Stay in a castle in Provence
If you are looking for somewhere to rest your head that is representative of the great charm of Provence, look no further than Le Château de Mazan.
With just 30 rooms, this former castle, now a family-run boutique hotel, has an unexpected and interesting history. Built circa 1720, it was once the residence of the Marquis de Sade and home to the very first theatre festival in France. Later it became a private residence, then a religious school, then a retirement home which closed in 1999.
Choose from 25 rooms in the castle or five rooms in the Provençal 18th century village house adjacent to the main building. Be sure to book a room overlooking the beautiful gardens.
An outdoor pool is ideally situated amongst the gardens. It’s a great place to meet other guests from around the world. Dine in the chateau’s gourmet restaurant on a delightful patio and imagine the colourful past of this elegant but cozy setting.
The Chateau de Mazan is a perfect base to explore several villages in the surrounding area. This is made easy with the freedom of a rental car.
Provence villages not to miss
Located on the Rhone River, Avignon has had a colourful history. It remains a city of significant architecture, cultural festivals and a place of refuge for the artistic at heart.
Origins of this important city can be traced back to ancient times, formally established in the 12th century. With the coming of the popes in the 14th century, Avignon soon became the capital of Christianity. At one time seven popes reigned in Avignon.
In 1378, the Papacy returned to Rome but the Palace of the Popes is one of the great monuments of France and is a must-see while in Avignon. Enjoyable for both parents and kids, 3D technology augments your tour of the biggest Gothic palace in Europe.

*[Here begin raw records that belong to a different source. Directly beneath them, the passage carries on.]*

-- ==== Sys2Proof/Machine/Core.lean ====
section
/-! DEFINITION. The machine as the host takes it. -/

def Sys2Proof.core : Host.Core :=
  { State := Sys2Proof.Machine.State, Fault := Sys2Proof.Machine.Fault, Refusal := Sys2Proof.Machine.Refusal,
    step := Sys2Proof.Machine.step, reset := Sys2Proof.Machine.State.reset }
end

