/-- Mode and bytes whose rectangle reaches past a grid of some columns and has the region as its clip. -/
abbrev Claim.ClipsTo (cols : Nat) (present : Region) (mode a b c d : Byte) (r : Region) : Prop :=
  Claim.BytesFit mode a b c d ∧ Claim.ClippedTo cols (Claim.rectOf present mode a b c d) r

/-- Checks 1 to 4 of R21 in their order, for every command that names a surface, and checks 1, 2 and 6 for CREATE: a
refused command changes nothing but the reply. -/
def Claim.FirstSurfaceChecks : Prop :=
  ∀ (b m x y w h : Byte) (s : State), s.Runs →
    (∀ q ∈ ([(.destroy [b], 0x11), (.showCmd [b], 0x12), (.hide [b], 0x13), (.raise [b], 0x14), (.lower [b], 0x15),
        (.resize [b, m, x, y, w, h], 0x16), (.confirm [b], 0x17)] : List (Instr × Byte)),
      (s.ctl.linkState ≠ .active → exec q.1 s = .next (s.replies q.2 [0x11]))
      ∧ (s.ctl.linkState = .active → s.ctl.straps.role = .sensor → exec q.1 s = .next (s.replies q.2 [0x12]))
      ∧ (s.HoldsTables → (b = 0 ∨ 16 < b.toNat) → exec q.1 s = .next (s.replies q.2 [0x15]))
      ∧ (∀ sf, s.HoldsTables → b = surfByte sf → (s.surface sf).state = .free →
          exec q.1 s = .next (s.replies q.2 [0x15]))
      ∧ (∀ sf, s.HoldsTables → b = surfByte sf → (s.surface sf).state ≠ .free → (s.surface sf).owner ≠ some s.own →
          exec q.1 s = .next (s.replies q.2 [0x17])))
    ∧ (∀ tag a1 a0 v : Byte,
      (s.ctl.linkState ≠ .active → exec (.create [tag, a1, a0, x, y, w, h, v]) s = .next (s.replies 0x10 [0x11]))
      ∧ (s.ctl.linkState = .active → s.ctl.straps.role = .sensor →
          exec (.create [tag, a1, a0, x, y, w, h, v]) s = .next (s.replies 0x10 [0x12]))
      ∧ (s.HoldsTables → (w = 0 ∨ h = 0 ∨ 24 ≤ x.toNat ∨ 32 ≤ y.toNat) →
          exec (.create [tag, a1, a0, x, y, w, h, v]) s = .next (s.replies 0x10 [0x13])))

/-- Check 6 of R21 for RESIZE of an own surface: mode FULL, and bytes that give no region on the surface's reference grid,
are BAD_ARG, with no other effect (R21, R192). -/
def Claim.ResizeWithoutRegion : Prop :=
  ∀ (sf : Surf) (mode x y w h : Byte) (present : Region) (s : State), s.Runs → s.HoldsTables → s.Owns sf →
    (s.surface sf).region = some present →
    (mode = 0x02 ∨ Claim.GivesNoRegion (refCols (s.surface sf)) present mode x y w h) →
    exec (.resize [surfByte sf, mode, x, y, w, h]) s = .next (s.replies 0x16 [0x13])

/-- RESIZE of an own surface to a rectangle that reaches past its reference grid: STRICT with CLIPPED where that is strict,
else its clip is sent, with the adjust flag set and an empty capture record filled (R21, R22, R183). -/
def Claim.ResizeClips : Prop :=
  ∀ (sf : Surf) (mode x y w h : Byte) (present r : Region) (s : State), s.Runs → s.HoldsTables → s.Owns sf →
    (s.surface sf).region = some present → Claim.ClipsTo (refCols (s.surface sf)) present mode x y w h r →
    (s.port.cfg.strictClipped = true →
      exec (.resize [surfByte sf, mode, x, y, w, h]) s = .next (s.replies 0x16 [0x1F, 0x01]))
    ∧ (s.port.cfg.strictClipped = false → s.Admits .state →
      exec (.resize [surfByte sf, mode, x, y, w, h]) s = .next
        (({ s with
            port := { s.port with
              adjClipped := true
              capture := if s.port.capture = none then some ⟨0x16, some sf, .clipped⟩
                else s.port.capture } }.queuesState (.resize sf r)).replies 0x16 [0x01]))

/-- A surface command of the owner that passes the checks and finds no soft condition enqueues its STATE message, and is
answered QUEUED; nothing in a table changes (R21, R22). -/
def Claim.SurfaceCommandsEnqueue : Prop :=
  ∀ (sf : Surf) (s : State), s.Runs → s.HoldsTables → s.Owns sf → s.Admits .state →
    ((s.surface sf).lock = none →
      exec (.destroy [surfByte sf]) s = .next ((s.queuesState (.destroy sf)).replies 0x11 [0x01]))
    ∧ ((s.surface sf).visible = false →
      exec (.showCmd [surfByte sf]) s = .next ((s.queuesState (.setVisible sf true)).replies 0x12 [0x01]))
    ∧ ((s.surface sf).visible = true →
      exec (.hide [surfByte sf]) s = .next ((s.queuesState (.setVisible sf false)).replies 0x13 [0x01]))
    ∧ (∀ j : Station, sf ∈ s.tables.lists[j] → s.tables.lists[j].head? ≠ some sf →
      exec (.raise [surfByte sf]) s = .next ((s.queuesState (.restack sf .front)).replies 0x14 [0x01]))
    ∧ (∀ j : Station, sf ∈ s.tables.lists[j] → s.tables.lists[j].getLast? ≠ some sf →
      exec (.lower [surfByte sf]) s = .next ((s.queuesState (.restack sf .back)).replies 0x15 [0x01]))
    ∧ (∀ (mode x y w h : Byte) (present r : Region), (s.surface sf).region = some present → mode ≠ 0x02 →
      GivesRegion (refCols (s.surface sf)) present mode x y w h r →
      exec (.resize [surfByte sf, mode, x, y, w, h]) s = .next ((s.queuesState (.resize sf r)).replies 0x16 [0x01]))
    ∧ ((s.surface sf).arriving ≠ none →
      exec (.confirm [surfByte sf]) s = .next ((s.queuesState (.arrived sf)).replies 0x17 [0x01]))

/-- CREATE of a region on the panel grid enqueues its message; one that reaches past the grid is clipped where CLIPPED is
lenient, with its adjust flag and capture, and refused STRICT where it is strict (R21, R22, R183). -/
def Claim.CreateEnqueues : Prop :=
  ∀ (tag a1 a0 x y w h v : Byte) (s : State), s.Runs → s.HoldsTables → s.Admits .state →
    (BytesInGrid 24 x y w h →
      exec (.create [tag, a1, a0, x, y, w, h, v]) s = .next
        ((s.queuesState (.create tag (toHalf a1 a0) ⟨x.toNat, y.toNat, w.toNat, h.toNat⟩ (v != 0))).replies 0x10
          [0x01]))
    ∧ (x.toNat < 24 → y.toNat < 32 → 1 ≤ w.toNat → w.toNat ≤ 63 → 1 ≤ h.toNat → h.toNat ≤ 63 →
      (24 < x.toNat + w.toNat ∨ 32 < y.toNat + h.toNat) →
      (s.port.cfg.strictClipped = true →
        exec (.create [tag, a1, a0, x, y, w, h, v]) s = .next (s.replies 0x10 [0x1F, 0x01]))
      ∧ (s.port.cfg.strictClipped = false →
        exec (.create [tag, a1, a0, x, y, w, h, v]) s = .next
          (({ s with
              port := { s.port with
                adjClipped := true
                capture := if s.port.capture = none then some ⟨0x10, none, .clipped⟩ else s.port.capture } }.queuesState
            (.create tag (toHalf a1 a0)
              ⟨x.toNat, y.toNat, min w.toNat (24 - x.toNat), min h.toNat (32 - y.toNat)⟩ (v != 0))).replies 0x10
            [0x01])))
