-- ==== Sys2Proof/Laws/Events.lean ====
section
/-! SUPPORT. The works of cycle start, packing, tail start and cycle close, and the panel's, evolve the state. -/

namespace Sys2Proof.Machine

/-! ### Cycle close -/

theorem State.abandon_evolves (s : State) : Evolves s s.abandon := by
  unfold State.abandon
  split
  · dsimp only
    have h : Evolves s (if s.activePanel = true then s.removeWhere (fun _ => true) .resync else s) := by
      split
      · exact s.removeWhere_evolves _ _
      · exact Evolves.refl s
    generalize (if s.activePanel = true then s.removeWhere (fun _ => true) .resync else s) = u at h ⊢
    exact h.trans (Evolves.refl u)
  · exact Evolves.refl s

theorem State.unlockRehomed_evolves (s : State) (sf : Surf) : Evolves s (s.unlockRehomed sf) := by
  unfold State.unlockRehomed
  split
  · exact s.removeTxn_evolves _ _
  · exact Evolves.refl s

theorem State.parkSurface_evolves (s : State) (sf : Surf) (e : Entry) (c : SurfaceCause) :
    Evolves s (s.parkSurface sf e c) :=
  Evolves.trans (Evolves.refl s) (State.notifyAt_evolves _ _ _)

theorem State.moveNotices_evolves (s : State) (sf : Surf) (b a : Entry) (p : Placement) (c : SurfaceCause) :
    Evolves s (s.moveNotices sf b a p c) := by
  unfold State.moveNotices
  dsimp only
  split
  · have h := (s.notifyAt_evolves b.owner (.surfaceLost sf a.appTag p (b.owner.getD s.own) c)).trans
      (State.notifyAt_evolves _ a.owner (.surfaceGained sf a.appTag p
        (a.owner.getD (s.notifyAt b.owner (.surfaceLost sf a.appTag p (b.owner.getD s.own) c)).own) c))
    split
    · exact h.trans (State.notifyAt_evolves _ _ _)
    · exact h
  · split
    · exact s.notifyAt_evolves _ _
    · exact Evolves.refl s

theorem State.evacuateTo_evolves (s : State) (sf : Surf) (t : Target) : Evolves s (s.evacuateTo sf t) :=
  Evolves.trans (Evolves.refl s) (State.moveNotices_evolves _ _ _ _ _ _)

theorem State.evacuateSurface_evolves (s : State) (t : Target) (sf : Surf) : Evolves s (s.evacuateSurface t sf) := by
  unfold State.evacuateSurface
  dsimp only
  have h := s.unlockRehomed_evolves sf
  generalize s.unlockRehomed sf = u at h ⊢
  split
  · exact h.trans (u.evacuateTo_evolves _ _)
  · exact h.trans (u.parkSurface_evolves _ _ _)

theorem State.evacuateTarget_evolves (s : State) (t : Target) : Evolves s (s.evacuateTarget t) := by
  unfold State.evacuateTarget
  split
  · exact Evolves.refl s
  · exact Evolves.foldl (fun u sf => u.evacuateSurface_evolves t sf) _ (Evolves.refl s)

theorem State.evacuate_evolves (s : State) : Evolves s s.evacuate :=
  Evolves.foldl (fun u t => u.evacuateTarget_evolves t) _ (Evolves.refl s)

theorem State.restoreSurface_evolves (s : State) (sf : Surf) : Evolves s (s.restoreSurface sf) := by
  unfold State.restoreSurface
  split
  · split
    · exact s.setSurface_evolves _ _
    · unfold State.restoreTo
      dsimp only
      split
      · exact Evolves.trans (Evolves.refl s) (State.moveNotices_evolves _ _ _ _ _ _)
      · exact Evolves.refl s
  · exact Evolves.refl s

Each visitor receives a tactile tablet (Histopad). The tablet lets you immerse yourself in each unique room of the palace and visualize how it was during the 14th century. This was a big hit with the kids (and the adults). We competed to collect coins and treasures as we moved from room to room.
If you have more time, add on a tour of the historic Pont Saint-Bénézet. It’s the bridge that inspired the song “On the Bridge of Avignon”. Discover the curious legend of the young shepherd Bénézet who came down from the hills and said he was sent by God to build a bridge. Completed in 1185, at one time this was the only place between Lyon and the Mediterranean to cross the Rhone. Today only four of the magnificent arches remain. But you can still tour the bridge and walk until it ends in the middle of the Rhone.
Entrance to the Palace of the Popes is free for children under eight and discounted for those under 18. Be sure to ask for family ticket pricing if you are combining the palace and the bridge in one visit.
Avignon on two wheels
A great way to experience the city is with a one-hour Gyropode Segway tour with Mobilboard. After a brief safety demonstration, Philipe, our guide gave us an “insider’s view” of the city centre. This included the streets of Avignon and the papal palace and park. Philipe was knowledgeable and very flexible to stop when we wanted to take a photo or admire the view. It was a fun and educational overview of a city that won’t soon be forgotten.
Vibrations light and sound show
We ended our tour of the Palace of the Popes with a truly enchanting and completely immersive experience of light, sounds and vibrations. The result is something almost dream-like or right out of a fairy tale.
Images are simultaneously projected on all four façades of the courtyard thanks to 14 projectors. The multisensory, 30-minute show takes you through the history of the Popes in Avignon and of the palace where they resided. The show runs during the summer months with one show at 9:15 p.m. followed by one at 10:15 p.m.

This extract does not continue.